DATA RECORDS |
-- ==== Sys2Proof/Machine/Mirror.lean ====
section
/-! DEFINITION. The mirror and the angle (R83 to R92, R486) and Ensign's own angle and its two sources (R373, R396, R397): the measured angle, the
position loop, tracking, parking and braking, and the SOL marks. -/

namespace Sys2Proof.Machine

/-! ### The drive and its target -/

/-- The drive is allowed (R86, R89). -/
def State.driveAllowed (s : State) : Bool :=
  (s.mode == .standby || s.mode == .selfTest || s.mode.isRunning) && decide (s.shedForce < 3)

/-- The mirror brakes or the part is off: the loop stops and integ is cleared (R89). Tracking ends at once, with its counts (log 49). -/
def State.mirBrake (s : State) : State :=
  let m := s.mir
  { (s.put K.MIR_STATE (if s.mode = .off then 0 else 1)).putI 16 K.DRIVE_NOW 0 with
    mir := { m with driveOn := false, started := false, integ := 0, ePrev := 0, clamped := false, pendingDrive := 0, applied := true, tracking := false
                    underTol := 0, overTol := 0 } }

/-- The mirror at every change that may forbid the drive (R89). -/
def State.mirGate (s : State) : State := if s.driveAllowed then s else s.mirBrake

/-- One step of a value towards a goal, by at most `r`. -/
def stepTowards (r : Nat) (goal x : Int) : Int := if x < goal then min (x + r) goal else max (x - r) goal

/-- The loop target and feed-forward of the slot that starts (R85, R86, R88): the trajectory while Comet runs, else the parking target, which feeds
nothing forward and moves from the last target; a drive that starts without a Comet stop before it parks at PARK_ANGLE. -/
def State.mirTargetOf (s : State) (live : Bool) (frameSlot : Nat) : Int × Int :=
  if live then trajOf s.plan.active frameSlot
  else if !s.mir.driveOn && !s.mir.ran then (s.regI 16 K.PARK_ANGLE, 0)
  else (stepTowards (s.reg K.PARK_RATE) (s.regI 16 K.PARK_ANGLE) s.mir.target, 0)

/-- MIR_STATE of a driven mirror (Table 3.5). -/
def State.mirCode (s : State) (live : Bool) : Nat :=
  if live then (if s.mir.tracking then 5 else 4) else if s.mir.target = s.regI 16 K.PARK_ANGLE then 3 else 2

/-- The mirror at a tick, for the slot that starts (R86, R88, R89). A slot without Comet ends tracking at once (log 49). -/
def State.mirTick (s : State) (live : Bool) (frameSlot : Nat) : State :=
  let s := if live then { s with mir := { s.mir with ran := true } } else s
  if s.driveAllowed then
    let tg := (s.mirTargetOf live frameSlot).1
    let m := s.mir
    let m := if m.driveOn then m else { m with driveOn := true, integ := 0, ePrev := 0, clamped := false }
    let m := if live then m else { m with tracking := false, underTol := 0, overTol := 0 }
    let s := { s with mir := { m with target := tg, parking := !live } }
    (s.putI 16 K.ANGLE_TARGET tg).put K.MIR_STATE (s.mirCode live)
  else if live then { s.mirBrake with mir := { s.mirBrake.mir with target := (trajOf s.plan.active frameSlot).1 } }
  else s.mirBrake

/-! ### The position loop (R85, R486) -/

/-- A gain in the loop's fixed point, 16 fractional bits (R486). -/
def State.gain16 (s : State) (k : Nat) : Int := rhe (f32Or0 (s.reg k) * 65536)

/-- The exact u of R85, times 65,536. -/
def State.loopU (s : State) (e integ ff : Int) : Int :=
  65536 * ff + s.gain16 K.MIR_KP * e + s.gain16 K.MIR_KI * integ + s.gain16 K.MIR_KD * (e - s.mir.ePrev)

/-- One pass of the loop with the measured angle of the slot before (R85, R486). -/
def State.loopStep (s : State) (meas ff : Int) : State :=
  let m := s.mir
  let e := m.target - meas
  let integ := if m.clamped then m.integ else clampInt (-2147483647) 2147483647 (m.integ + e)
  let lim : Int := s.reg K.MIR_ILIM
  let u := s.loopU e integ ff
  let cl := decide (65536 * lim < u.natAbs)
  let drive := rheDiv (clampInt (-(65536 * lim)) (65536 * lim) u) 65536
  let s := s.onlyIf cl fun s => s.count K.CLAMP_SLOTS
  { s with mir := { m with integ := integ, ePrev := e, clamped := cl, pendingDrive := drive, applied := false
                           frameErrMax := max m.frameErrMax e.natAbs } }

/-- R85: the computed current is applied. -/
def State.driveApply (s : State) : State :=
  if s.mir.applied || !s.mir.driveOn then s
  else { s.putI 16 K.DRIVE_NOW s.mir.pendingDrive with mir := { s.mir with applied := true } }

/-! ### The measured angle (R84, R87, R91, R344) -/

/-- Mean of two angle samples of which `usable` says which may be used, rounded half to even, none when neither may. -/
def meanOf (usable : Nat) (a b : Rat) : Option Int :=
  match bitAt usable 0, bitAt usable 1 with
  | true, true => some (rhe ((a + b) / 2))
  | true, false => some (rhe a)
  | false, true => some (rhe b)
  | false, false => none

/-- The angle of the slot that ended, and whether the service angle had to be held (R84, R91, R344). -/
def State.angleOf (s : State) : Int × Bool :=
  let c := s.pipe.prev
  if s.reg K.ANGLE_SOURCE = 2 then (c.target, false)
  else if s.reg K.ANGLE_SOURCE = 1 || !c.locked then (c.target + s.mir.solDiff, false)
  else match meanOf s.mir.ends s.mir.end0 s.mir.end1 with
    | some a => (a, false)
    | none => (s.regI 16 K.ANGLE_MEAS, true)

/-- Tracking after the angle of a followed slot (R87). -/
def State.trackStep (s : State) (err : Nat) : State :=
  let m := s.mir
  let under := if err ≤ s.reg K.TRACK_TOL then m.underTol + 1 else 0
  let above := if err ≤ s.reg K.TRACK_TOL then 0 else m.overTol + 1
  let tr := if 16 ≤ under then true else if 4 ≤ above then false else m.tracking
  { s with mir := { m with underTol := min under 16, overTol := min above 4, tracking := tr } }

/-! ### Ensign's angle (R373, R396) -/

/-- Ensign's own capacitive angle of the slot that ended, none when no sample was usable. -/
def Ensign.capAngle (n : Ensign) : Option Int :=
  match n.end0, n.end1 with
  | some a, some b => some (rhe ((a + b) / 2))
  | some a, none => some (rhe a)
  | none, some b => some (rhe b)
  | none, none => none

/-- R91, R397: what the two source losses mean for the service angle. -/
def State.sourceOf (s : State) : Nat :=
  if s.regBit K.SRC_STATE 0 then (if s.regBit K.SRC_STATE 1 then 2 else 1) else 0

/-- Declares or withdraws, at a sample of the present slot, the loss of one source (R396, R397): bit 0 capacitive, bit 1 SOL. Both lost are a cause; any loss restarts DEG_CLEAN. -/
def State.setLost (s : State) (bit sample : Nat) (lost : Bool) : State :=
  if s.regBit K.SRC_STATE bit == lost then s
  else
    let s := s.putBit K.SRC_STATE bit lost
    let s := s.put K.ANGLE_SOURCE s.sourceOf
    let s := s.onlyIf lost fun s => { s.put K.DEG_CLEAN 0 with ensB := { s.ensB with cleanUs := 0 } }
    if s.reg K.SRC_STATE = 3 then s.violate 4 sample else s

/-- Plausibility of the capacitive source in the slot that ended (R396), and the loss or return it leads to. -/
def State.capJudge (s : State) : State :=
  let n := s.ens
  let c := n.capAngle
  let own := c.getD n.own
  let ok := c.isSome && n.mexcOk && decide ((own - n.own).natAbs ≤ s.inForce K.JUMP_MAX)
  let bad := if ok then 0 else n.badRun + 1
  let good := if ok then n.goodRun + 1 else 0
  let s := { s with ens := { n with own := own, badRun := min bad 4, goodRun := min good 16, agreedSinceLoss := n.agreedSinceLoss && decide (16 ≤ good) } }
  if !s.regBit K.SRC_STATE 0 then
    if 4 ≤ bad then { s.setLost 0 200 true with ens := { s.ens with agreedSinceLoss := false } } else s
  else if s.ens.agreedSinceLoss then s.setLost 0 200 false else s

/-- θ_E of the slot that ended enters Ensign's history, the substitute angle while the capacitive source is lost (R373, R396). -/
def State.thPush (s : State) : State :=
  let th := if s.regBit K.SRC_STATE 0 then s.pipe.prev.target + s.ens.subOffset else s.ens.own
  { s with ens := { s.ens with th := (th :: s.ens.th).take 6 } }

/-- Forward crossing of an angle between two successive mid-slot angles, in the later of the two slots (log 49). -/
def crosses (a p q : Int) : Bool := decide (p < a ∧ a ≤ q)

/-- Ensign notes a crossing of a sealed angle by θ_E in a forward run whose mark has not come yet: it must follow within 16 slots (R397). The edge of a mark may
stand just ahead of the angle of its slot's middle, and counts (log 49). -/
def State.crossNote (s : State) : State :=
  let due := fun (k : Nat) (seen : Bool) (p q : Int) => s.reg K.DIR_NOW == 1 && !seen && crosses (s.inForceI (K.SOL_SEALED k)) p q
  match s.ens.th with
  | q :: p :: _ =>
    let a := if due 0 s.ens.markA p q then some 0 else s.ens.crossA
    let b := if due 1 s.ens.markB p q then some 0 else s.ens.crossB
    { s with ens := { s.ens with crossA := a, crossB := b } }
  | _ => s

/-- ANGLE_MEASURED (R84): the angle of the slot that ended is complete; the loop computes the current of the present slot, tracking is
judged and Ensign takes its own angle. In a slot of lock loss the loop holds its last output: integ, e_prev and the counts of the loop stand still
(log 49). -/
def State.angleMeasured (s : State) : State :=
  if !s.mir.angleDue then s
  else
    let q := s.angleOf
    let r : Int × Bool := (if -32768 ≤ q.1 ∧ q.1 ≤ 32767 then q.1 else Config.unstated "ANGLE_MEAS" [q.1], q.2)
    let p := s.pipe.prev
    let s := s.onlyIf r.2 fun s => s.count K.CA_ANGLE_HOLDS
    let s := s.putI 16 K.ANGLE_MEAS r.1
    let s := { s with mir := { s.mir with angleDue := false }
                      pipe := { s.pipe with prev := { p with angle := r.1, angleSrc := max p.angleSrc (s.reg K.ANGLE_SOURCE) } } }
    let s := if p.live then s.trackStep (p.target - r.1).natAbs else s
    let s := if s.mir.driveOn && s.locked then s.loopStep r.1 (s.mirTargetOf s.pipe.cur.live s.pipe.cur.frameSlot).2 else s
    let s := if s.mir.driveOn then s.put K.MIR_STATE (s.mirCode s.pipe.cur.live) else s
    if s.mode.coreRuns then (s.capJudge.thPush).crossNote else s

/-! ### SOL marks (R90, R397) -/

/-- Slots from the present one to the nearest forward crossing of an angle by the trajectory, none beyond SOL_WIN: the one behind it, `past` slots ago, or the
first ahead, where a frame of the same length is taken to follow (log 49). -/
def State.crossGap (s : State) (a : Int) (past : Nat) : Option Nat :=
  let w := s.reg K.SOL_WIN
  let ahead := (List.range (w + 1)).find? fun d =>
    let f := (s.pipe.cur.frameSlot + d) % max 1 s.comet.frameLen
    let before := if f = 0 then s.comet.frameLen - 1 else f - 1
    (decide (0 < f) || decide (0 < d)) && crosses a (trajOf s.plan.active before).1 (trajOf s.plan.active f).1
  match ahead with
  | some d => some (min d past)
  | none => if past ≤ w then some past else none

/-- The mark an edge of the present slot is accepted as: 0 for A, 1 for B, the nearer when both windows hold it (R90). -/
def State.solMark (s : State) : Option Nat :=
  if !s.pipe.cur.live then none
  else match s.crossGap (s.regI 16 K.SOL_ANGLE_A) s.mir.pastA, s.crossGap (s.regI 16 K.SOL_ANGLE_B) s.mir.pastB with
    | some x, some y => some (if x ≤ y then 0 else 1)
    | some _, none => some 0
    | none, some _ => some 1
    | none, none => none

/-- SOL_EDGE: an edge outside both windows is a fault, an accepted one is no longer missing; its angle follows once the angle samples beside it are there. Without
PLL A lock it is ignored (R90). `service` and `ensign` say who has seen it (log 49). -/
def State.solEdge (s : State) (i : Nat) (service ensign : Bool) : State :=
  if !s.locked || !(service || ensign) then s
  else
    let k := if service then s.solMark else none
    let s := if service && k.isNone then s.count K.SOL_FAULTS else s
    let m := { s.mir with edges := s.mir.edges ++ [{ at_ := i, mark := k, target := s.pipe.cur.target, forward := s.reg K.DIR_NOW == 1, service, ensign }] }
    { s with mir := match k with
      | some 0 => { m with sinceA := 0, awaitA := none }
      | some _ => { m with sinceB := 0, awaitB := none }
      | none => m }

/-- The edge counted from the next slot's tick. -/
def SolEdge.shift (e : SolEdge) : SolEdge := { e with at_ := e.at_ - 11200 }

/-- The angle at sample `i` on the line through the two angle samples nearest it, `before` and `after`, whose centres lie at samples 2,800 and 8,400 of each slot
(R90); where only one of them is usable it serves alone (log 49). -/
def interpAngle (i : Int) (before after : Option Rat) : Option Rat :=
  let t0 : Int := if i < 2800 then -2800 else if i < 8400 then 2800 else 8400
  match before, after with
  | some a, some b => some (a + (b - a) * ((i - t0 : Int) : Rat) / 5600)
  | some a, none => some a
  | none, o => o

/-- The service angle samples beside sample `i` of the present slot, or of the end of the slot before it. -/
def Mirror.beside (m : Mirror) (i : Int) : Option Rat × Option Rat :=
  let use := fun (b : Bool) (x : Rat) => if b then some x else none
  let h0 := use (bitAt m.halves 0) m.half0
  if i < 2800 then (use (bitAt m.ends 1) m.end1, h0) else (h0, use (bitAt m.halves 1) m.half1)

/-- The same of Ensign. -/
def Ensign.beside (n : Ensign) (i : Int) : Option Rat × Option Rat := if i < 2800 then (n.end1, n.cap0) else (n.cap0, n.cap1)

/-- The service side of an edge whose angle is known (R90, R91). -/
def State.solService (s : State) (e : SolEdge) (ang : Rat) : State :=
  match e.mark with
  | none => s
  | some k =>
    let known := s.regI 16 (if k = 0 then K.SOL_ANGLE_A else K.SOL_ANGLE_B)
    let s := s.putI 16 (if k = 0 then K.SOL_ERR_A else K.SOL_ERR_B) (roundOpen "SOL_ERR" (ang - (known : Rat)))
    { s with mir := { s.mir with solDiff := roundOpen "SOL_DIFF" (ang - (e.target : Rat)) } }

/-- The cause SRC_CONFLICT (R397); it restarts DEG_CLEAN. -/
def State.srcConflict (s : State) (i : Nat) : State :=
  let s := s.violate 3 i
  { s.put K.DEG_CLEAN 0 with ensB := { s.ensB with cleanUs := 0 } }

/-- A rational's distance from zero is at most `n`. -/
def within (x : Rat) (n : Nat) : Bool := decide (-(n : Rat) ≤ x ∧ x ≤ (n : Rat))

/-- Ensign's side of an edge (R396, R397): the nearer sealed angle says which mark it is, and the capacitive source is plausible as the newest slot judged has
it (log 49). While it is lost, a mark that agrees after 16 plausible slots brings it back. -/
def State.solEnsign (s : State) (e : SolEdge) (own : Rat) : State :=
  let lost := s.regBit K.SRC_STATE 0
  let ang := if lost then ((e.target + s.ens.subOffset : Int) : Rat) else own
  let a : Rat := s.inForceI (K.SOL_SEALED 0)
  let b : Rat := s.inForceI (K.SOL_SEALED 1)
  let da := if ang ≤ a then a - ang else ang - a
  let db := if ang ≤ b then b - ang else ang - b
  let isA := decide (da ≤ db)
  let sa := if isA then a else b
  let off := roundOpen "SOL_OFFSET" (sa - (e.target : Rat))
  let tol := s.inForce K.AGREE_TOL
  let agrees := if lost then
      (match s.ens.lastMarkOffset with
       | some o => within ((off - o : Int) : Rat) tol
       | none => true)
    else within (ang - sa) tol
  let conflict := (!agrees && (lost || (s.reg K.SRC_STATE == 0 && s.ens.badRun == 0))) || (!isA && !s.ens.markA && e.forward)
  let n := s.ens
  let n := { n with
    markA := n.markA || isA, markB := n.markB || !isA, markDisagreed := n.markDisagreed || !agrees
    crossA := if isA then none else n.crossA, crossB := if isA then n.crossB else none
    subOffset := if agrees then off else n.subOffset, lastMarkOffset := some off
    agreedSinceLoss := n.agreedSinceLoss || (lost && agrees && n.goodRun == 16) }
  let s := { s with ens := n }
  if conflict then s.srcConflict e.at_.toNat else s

WHAT YOU SHOULD DO | Would you copy out exactly the lines above that start at the one containing "m with sinceB" and end at the one containing "def SolEdge.shift (e", inclusive?

RESULT |
      | some _ => { m with sinceB := 0, awaitB := none }
      | none => m }

/-- The edge counted from the next slot's tick. -/
def SolEdge.shift (e : SolEdge) : SolEdge := { e with at_ := e.at_ - 11200 }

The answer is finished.